A reportagem está publicada no sítio espanhol Religión Digital, 13-01-2014. A tradução é de André Langer.

O reconhecimento é de Clariond em uma entrevista à Cadeia Cope recolhida pela Servimedia, na qual acrescentou: “Quiçá, por isso não nos integramos mais na vida da Igreja”. Neste sentido, reconheceu que os padres capitulares que participam deste processo de renovação têm outra atitude. “Somos uma equipe a mais na vida da Igreja. Podemos contribuir com algo”, acrescentou.

Exatamente nestes dias representantes dos Legionários de Cristo estão debatendo no Capítulo Geral as novas constituições da congregação e os membros que integrarão sua direção. Um dos participantes é o padre Clariond, que qualificou com otimismo o clima existente em Roma.

“O ambiente que há é de muita confiança e muita abertura, e muita liberdade de espírito para expressar pareceres”, com um “grande desejo” de analisar a congregação, “suas fragilidades e suas fortalezas”.

Este processo sucede os “intensos anos” vividos após os escândalos sobre o fundador dos Legionários de Cristo, Marcial Maciel. “Em toda a família há um pai e uma mãe. Quando o pai falhou, a mãe veio para nos resgatar para reconhecer as nossas falhas e colocar remédio”, acrescentou, indicando que o papel da mãe da congregação está sendo desempenhado pela Igreja.

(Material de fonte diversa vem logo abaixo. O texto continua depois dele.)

-- ==== Sys2Proof/Safety.lean ====
section
/-! DEFINITION. What a safe state of the part is: the laws that the manual says rules own, each as a
property of the state, and the names that statements about commands use. -/

namespace Sys2Proof.Machine

/-! ## The pool and the queues (R141, R143, R144) -/

/-- The frames that wait in a queue, port by port. -/
def State.waitingFrames (s : State) : List Queued := allPorts.flatMap s.queueOf

/-- The frames in transmission, port by port. -/
def State.sendingFrames (s : State) : List Queued :=
  allPorts.filterMap fun p => (s.txOf p).map Transmission.entry

/-- The frames that hold a buffer. -/
def State.heldFrames (s : State) : List Queued := s.waitingFrames ++ s.sendingFrames

/-- R141: every buffer is on the free list or held by exactly one frame. -/
def State.poolLaw (s : State) : Prop :=
  (s.path.free ++ s.heldFrames.map Queued.buffer).Perm allBuffers

/-- R141: forwarded frames hold at most 30 buffers. -/
def State.forwardedLaw (s : State) : Prop :=
  (s.heldFrames.countP fun e => e.tag.forwarded) ≤ 30

/-- How many frames of a tag wait for a port. -/
def State.waitingCount (s : State) (p : Port) (tag : Tag) : Nat :=
  (s.queueOf p).countP fun e => decide (e.tag = tag)

/-- R143: in the upper queue at most one forwarded SAMPLE waits per source node, at most one
periodic and one urgent REPORT, and at most four REPLY frames. -/
def State.upperQueueLaw (s : State) : Prop :=
  (∀ src, (s.queueOf .shaft).countP (Queued.sampleFrom src) ≤ 1) ∧
    s.waitingCount .shaft .periodic ≤ 1 ∧ s.waitingCount .shaft .urgent ≤ 1 ∧
    s.waitingCount .shaft .reply ≤ 4

/-- A lane's DEMAND frames in its transmitter: 0 or 1. -/
def State.demandsSending (s : State) (l : Lane) : Nat := if s.demandInTransmission l then 1 else 0

/-- The tags that a port's queue and transmitter may hold: SAMPLE, NODE, REPLY and REPORT frames
above; NODE frames, and DEMAND frames on a lane with channels, below (R138, R140, R144). -/
def tagOf (p : Port) (tag : Tag) : Bool :=
  match p, tag with
  | .shaft, .demand => false
  | .shaft, _ => true
  | .lane _, .node => true
  | .lane l, .demand => decide (laneChannels l ≠ [])
  | .lane _, _ => false

/-- R129, R144: each lane holds at most one DEMAND, waiting or in transmission; each port holds only
frames that belong there; and the forwarded frames that wait keep to their share. -/
def State.ownFrameLaw (s : State) : Prop :=
  (∀ l, s.waitingCount (.lane l) .demand + s.demandsSending l ≤ 1) ∧
    (∀ p, ∀ e ∈ s.queueOf p, tagOf p e.tag = true) ∧
    (∀ p t, s.txOf p = some t → tagOf p t.entry.tag = true) ∧
    (∀ p, s.forwardedWaiting p ≤ forwardedShare p)

/-! ## Orders and trips (R154, R156) -/

/-- R156: the trip latch set is non-empty exactly when the first-trip record is present. -/
def State.recordLaw (s : State) : Prop := s.orders.trips ≠ [] ↔ s.orders.record.isSome = true

/-- R155, R157: the latch set stands in priority order, each kind once (assumption 17). -/
def State.tripOrderLaw (s : State) : Prop :=
  s.orders.trips = allKinds.filter fun k => decide (k ∈ s.orders.trips)

/-- R154: ORDER_LOST is latched exactly when the order link is in LOST. -/
def State.orderLostLaw (s : State) : Prop := s.latched .orderLost = true ↔ s.orders.link = .lost

/-! ## The loops (R24, R27, R35, R41, R89, R102, R116, R125) -/

/-- R116: the feed limit is 0 unless both drive loops are in RUN and the order link is LIVE. -/
def State.feedLaw (s : State) : Prop :=
  s.slurry.feed ≠ 0 → s.bothLoops .run = true ∧ s.orders.link = .live

/-- RUN, HELD, UNJAM or OPEN (R24). -/
def LoopState.running (x : LoopState) : Bool :=
  match x with
  | .run => true
  | .held => true
  | .unjam => true
  | .opened => true
  | _ => false

/-- R24: a drive loop is in RUN, HELD, UNJAM or OPEN only while the slurry loop is in RUN or
MANUAL. -/
def State.runningLaw (s : State) : Prop :=
  ∀ g, (s.loopOf g).state.running = true → s.slurry.state = .run ∨ s.slurry.state = .manual

/-- R27, R34: a loop in RUN has no HELD cause, a loop in HELD has one, and with the order link in
LOST no loop is cutting or about to cut. -/
def State.heldLaw (s : State) : Prop :=
  (∀ g, (s.loopOf g).state = .run → s.heldCause g = false) ∧
    (∀ g, (s.loopOf g).state = .held → s.heldCause g = true) ∧
    (s.orders.link = .lost → s.anyCutting = false)

/-- R41, R51, R53: each integrator lies within ± the I_max of the class in effect, except in STOPPING,
where a write may have lowered that I_max and applies from its next use (assumption 16); and it is 0
in a loop that does not regulate. -/
def State.integratorLaw (s : State) : Prop :=
  ∀ g, ((s.loopOf g).state ≠ .stopping → mag (s.loopOf g).integ ≤ s.classField .iMax) ∧
    ((s.loopOf g).state ∈ [LoopState.stopped, .armed, .opened, .manual, .tripped] →
      (s.loopOf g).integ = 0)

/-- R35: the unjam phase is none outside UNJAM, and a loop in STOPPED, ARMED, MANUAL or TRIPPED has
ramped target 0, SAT clear and stall count 0. -/
def State.restingLoopLaw (s : State) : Prop :=
  ∀ g, ((s.loopOf g).state ≠ .unjam → (s.loopOf g).phase = .none) ∧
    ((s.loopOf g).state ∈ [LoopState.stopped, .armed, .manual, .tripped] →
      (s.loopOf g).ramped = 0 ∧ (s.loopOf g).sat = false ∧ (s.loopOf g).stallCount = 0)

/-- R125: a channel's owner is OPERATOR exactly while its loop is in MANUAL. -/
def State.ownerLaw (s : State) : Prop :=
  (∀ g, (s.demand (.valve g)).owner = .operator ↔ (s.loopOf g).state = .manual) ∧
    (∀ p, (s.demand (.plate p)).owner = .operator ↔ s.steering.state = .manual) ∧
    ((s.demand .pump).owner = .operator ↔ s.slurry.state = .manual)

/-- R89: outside AUTO the projections are absent and the computed trim is 0; in OFF and MANUAL the
plate targets are 0 as well. -/
def State.steeringLaw (s : State) : Prop :=
  (s.steering.state ≠ .auto →
      s.steering.projX = none ∧ s.steering.projY = none ∧ s.steering.trim = 0) ∧
    (s.steering.state = .off ∨ s.steering.state = .manual → s.steering.targets = ⟨0, 0, 0, 0⟩)

/-- R102, R110, R113: the slurry loop has an agitation phase exactly in AGITATE, and in STOPPED and
TRIPPED its output, integrator and counts are 0. -/
def State.slurryLaw (s : State) : Prop :=
  (s.slurry.phase = .none ↔ s.slurry.state ≠ .agitate) ∧
    (s.slurry.state = .stopped ∨ s.slurry.state = .tripped →
      s.slurry.output = 0 ∧ s.slurry.integ = 0 ∧ s.slurry.detectCount = 0 ∧
        s.slurry.dwellCount = 0 ∧ s.slurry.suctionCount = 0)

/-! ## Measurement and survey (R10, R16, R18, R72, R78) -/

/-- R10, R16, R18: a history has at most 8 periods of 1 to 16 777 215 µs and is empty without a
timing reference; the runs stay below their limits. -/
def State.pickupLaw (s : State) : Prop :=
  ∀ g, (s.pickupOf g).history.length ≤ 8 ∧
    (∀ p ∈ (s.pickupOf g).history, 1 ≤ p ∧ p ≤ 16777215) ∧
    ((s.pickupOf g).ref = none → (s.pickupOf g).history = []) ∧
    (s.pickupOf g).badRun ≤ 3 ∧ (s.pickupOf g).goodRun ≤ 15

/-- R72, R76, R78: the records stand by rising index, so at most one per index; none lies beyond the
frontier; an open panel has a record at its frontier; and the frontier is a multiple of the step in
effect, at most 1023. -/
def State.trajectoryLaw (s : State) : Prop :=
  (s.survey.trajectory.map Station.index).Pairwise (· < ·) ∧
    (∀ st ∈ s.survey.trajectory, st.index ≤ s.survey.frontier) ∧
    (s.survey.state ≠ .idle → s.frontierStation.isSome = true) ∧
    s.survey.frontier % s.survey.spacing.step = 0 ∧ s.survey.frontier ≤ 1023

/-! ## The writable tables (R50, R55, R59, R128, R136, R166) -/

/-- R136, R137: the route table's words lie in their ranges, each lane is mapped to at most one
address, and addresses 0, 1 and the part's own are mapped to none. -/
def routeTableOk (own : Nat) (table : List Word) : Prop :=
  table.length = 192 ∧ (∀ i < 192, routeRange (i % 3) (table.getD i 0) = true) ∧
    (∀ a < 64, ∀ b < 64, routeWord table a 0 ≠ 0 → routeWord table a 0 = routeWord table b 0 →
      a = b) ∧
    (∀ a < 64, a ≤ 1 ∨ a = own → routeWord table a 0 = 0)

/-- R128: each min and max lies in its channel's range, with min at most max, and each slew is at
most 2000. -/
def envelopeOk (table : List Word) : Prop :=
  table.length = 21 ∧ ∀ e < 7,
    entryLow e ≤ signed (table.getD (e * 3) 0) ∧
      signed (table.getD (e * 3) 0) ≤ signed (table.getD (e * 3 + 1) 0) ∧
      signed (table.getD (e * 3 + 1) 0) ≤ 1000 ∧ unsigned (table.getD (e * 3 + 2) 0) ≤ 2000

/-- R50: each field lies in its range, and in each row P_lim < P_max ≤ P_trip. -/
def classTableOk (table : List Word) : Prop :=
  table.length = 168 ∧ ∀ row < 8,
    (∀ f < 21, classRange f (table.getD (row * 21 + f) 0) = true) ∧
      classWord table row ClassField.pLim.number < classWord table row ClassField.pMax.number ∧
      classWord table row ClassField.pMax.number ≤ classWord table row ClassField.pTrip.number

/-- R55: the words lie in their ranges and the valid entries meet the three conditions. -/
def bandTableOk (table : List Word) : Prop :=
  table.length = 48 ∧ (∀ i < 48, bandRange (i % 3) (table.getD i 0) = true) ∧
    bandsOk (validBands table) = true

/-- R59: in each curve the x rise strictly and each y is at most 1000. -/
def curveTableOk (table : List Word) : Prop :=
  table.length = 90 ∧ ∀ c < 5,
    (∀ i < 8, curveX table (c + 1) i < curveX table (c + 1) (i + 1)) ∧
      ∀ i < 9, curveY table (c + 1) i ≤ 1000

/-- R166: each setting lies in its range, with the prime start at most the prime max and ρ_lo below
ρ_hi. -/
def State.settingsOk (s : State) : Prop :=
  s.settings.length = 43 ∧
    (∀ i < 43, settingRange i (settingNumber i (s.settings.getD i 0)) = true) ∧
    s.setting .primeStart ≤ s.setting .primeMax ∧ s.setting .densityLow < s.setting .densityHigh

/-- Every writable table holds what its chapter says that it holds at all times; the operator class
and the class in effect name rows. -/
def State.tableLaw (s : State) : Prop :=
  routeTableOk s.ownAddress s.path.route ∧ envelopeOk s.lanes.envelope ∧
    classTableOk s.selector.classTable ∧ bandTableOk s.selector.bandTable ∧
    curveTableOk s.selector.curveTable ∧ s.settingsOk ∧
    s.selector.operatorClass ≤ 7 ∧ s.selector.classInEffect ≤ 7

/-- R114, R115: the cut factor lies between C_min and 1024, so between 128 and 1024. -/
def State.cutLaw (s : State) : Prop := 128 ≤ s.slurry.cut ∧ s.slurry.cut ≤ 1024

/-! ## Names for statements about commands -/

/-- The part as an ORDER frame finds it after `dt` µs, once step 1 of R150 has been done. -/
def State.afterLink (dt : Nat) (s : State) : State := orderLinkStep (emptyArea .shaft (s.elapse dt))

/-- The shaft link port after a frame from it has arrived, `dt` µs on. -/
def State.afterFrame (dt : Nat) (s : State) : State := emptyArea .shaft (s.elapse dt)

/-- R25, R29, R32, R34: the state that a loop goes to when it is stopped: ARMED to STOPPED, a running
loop to STOPPING, or to STOPPED with its pickup in FAULT, every other state unchanged. -/
def State.stopOutcome (s : State) (g : Gear) : LoopState :=
  match (s.loopOf g).state with
  | .armed => .stopped
  | .run | .held | .unjam | .opened =>
    if (s.pickupOf g).health = .fault then .stopped else .stopping
  | .stopped => .stopped
  | .stopping => .stopping
  | .manual => .manual
  | .tripped => .tripped

/-- R102, R109, R111, R116: the slurry loop after a drive loop has left STOPPED. The feed limit is 0
and the hold-delay timer restarts; an agitation in BURST ends in a seeded entry into RUN at U_circ, any
other in FLUSH at U_circ, with the phase timer started with the flush time. -/
def State.slurryAfterDeparture (s : State) : Slurry :=
  let restarted := { s.slurry with
    feed := 0, holdDelay := .running ((s.setting .holdDelay).toNat * 1000000) s.now }
  if s.slurry.state ≠ .agitate then restarted
  else if s.slurry.phase = .burst then
    { restarted with state := .run, output := s.setting .circDemand, integ := s.setting .circDemand
                     suctionCount := 0, detectCount := 0, dwellCount := 0, phase := .none
                     phaseTimer := .idle }
  else
    { restarted with state := .flush, output := s.setting .circDemand, phase := .none
                     phaseTimer := .running ((s.setting .flushTime).toNat * 1000000) s.now }

/-- R111, R125: the requested value of the pump channel after a drive loop has left STOPPED. -/
def State.pumpAfterDeparture (s : State) : Int :=
  if s.slurry.state = .agitate then s.setting .circDemand else (s.demand .pump).requested

/-- An ORDER frame is executed: the part runs, and fewer than four REPLY frames wait (R150). -/
def State.takesOrders (s : State) : Prop := s.inReset = false ∧ s.repliesWaiting < 4

/-- The address that a DEMAND or NODE frame from the cab controller is sent to is a lane's node, and
a NODE frame's entry lets it pass; nothing is asked of any other command. -/
def reachesItsNode (own : Nat) (route : List Word) : Instr → Prop
  | .operatorDemand _ dest _ =>
    2 ≤ dest.toNat ∧ dest.toNat ≠ own ∧ laneOfNumber (routeWord route dest.toNat 0) ≠ none
  | .nodeDown _ f =>
    2 ≤ f.dest.toNat ∧ f.dest.toNat ≠ own ∧ laneOfNumber (routeWord route f.dest.toNat 0) ≠ none ∧
      routeWord route f.dest.toNat 2 = 1
  | _ => True

/-- What the plate regulation asks of a plate (R94, R95). -/
def State.openingAsked (s : State) (p : Plate) (target : Int) : Int :=
  match (s.laneOf .steer).fresh, s.stroke p with
  | true, some x =>
    if mag (target - x) ≤ s.setting .plateDeadband then 0
    else clampMag 1000 (roundDiv (s.setting .plateKp * (target - x)) 256)
  | _, _ => 0

/-- The words of a WRITE put one after the other from an index on, each as its table's owner takes
it (R165). -/
def putWords (t : Table) : (index : Nat) → List Word → State → State
  | _, [], s => s
  | index, w :: ws, s => putWords t (index + 1) ws (putWord t index w s)

end Sys2Proof.Machine
end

Por isso, para simplificar as constituições pelas quais se regiam os diversos coletivos da congregação, do Vaticano pediu um retorno às origens. “A Igreja nos disse para que voltemos aos princípios. A identidade se mantém, o carisma vem protegido pelas constituições”, confirmou Clariond.

“Não temos pressa para ter um novo governo. Primeiro, temos que colocar os pontos sobre os is”, e afiançar fundamentos “sobre os temas fundamentais”. “Os padres conciliares não têm tanta pressa, querem aprofundar os temas”, concluiu o sacerdote, que também é um dos três secretários da comissão para a revisão das constituições que estão em Roma.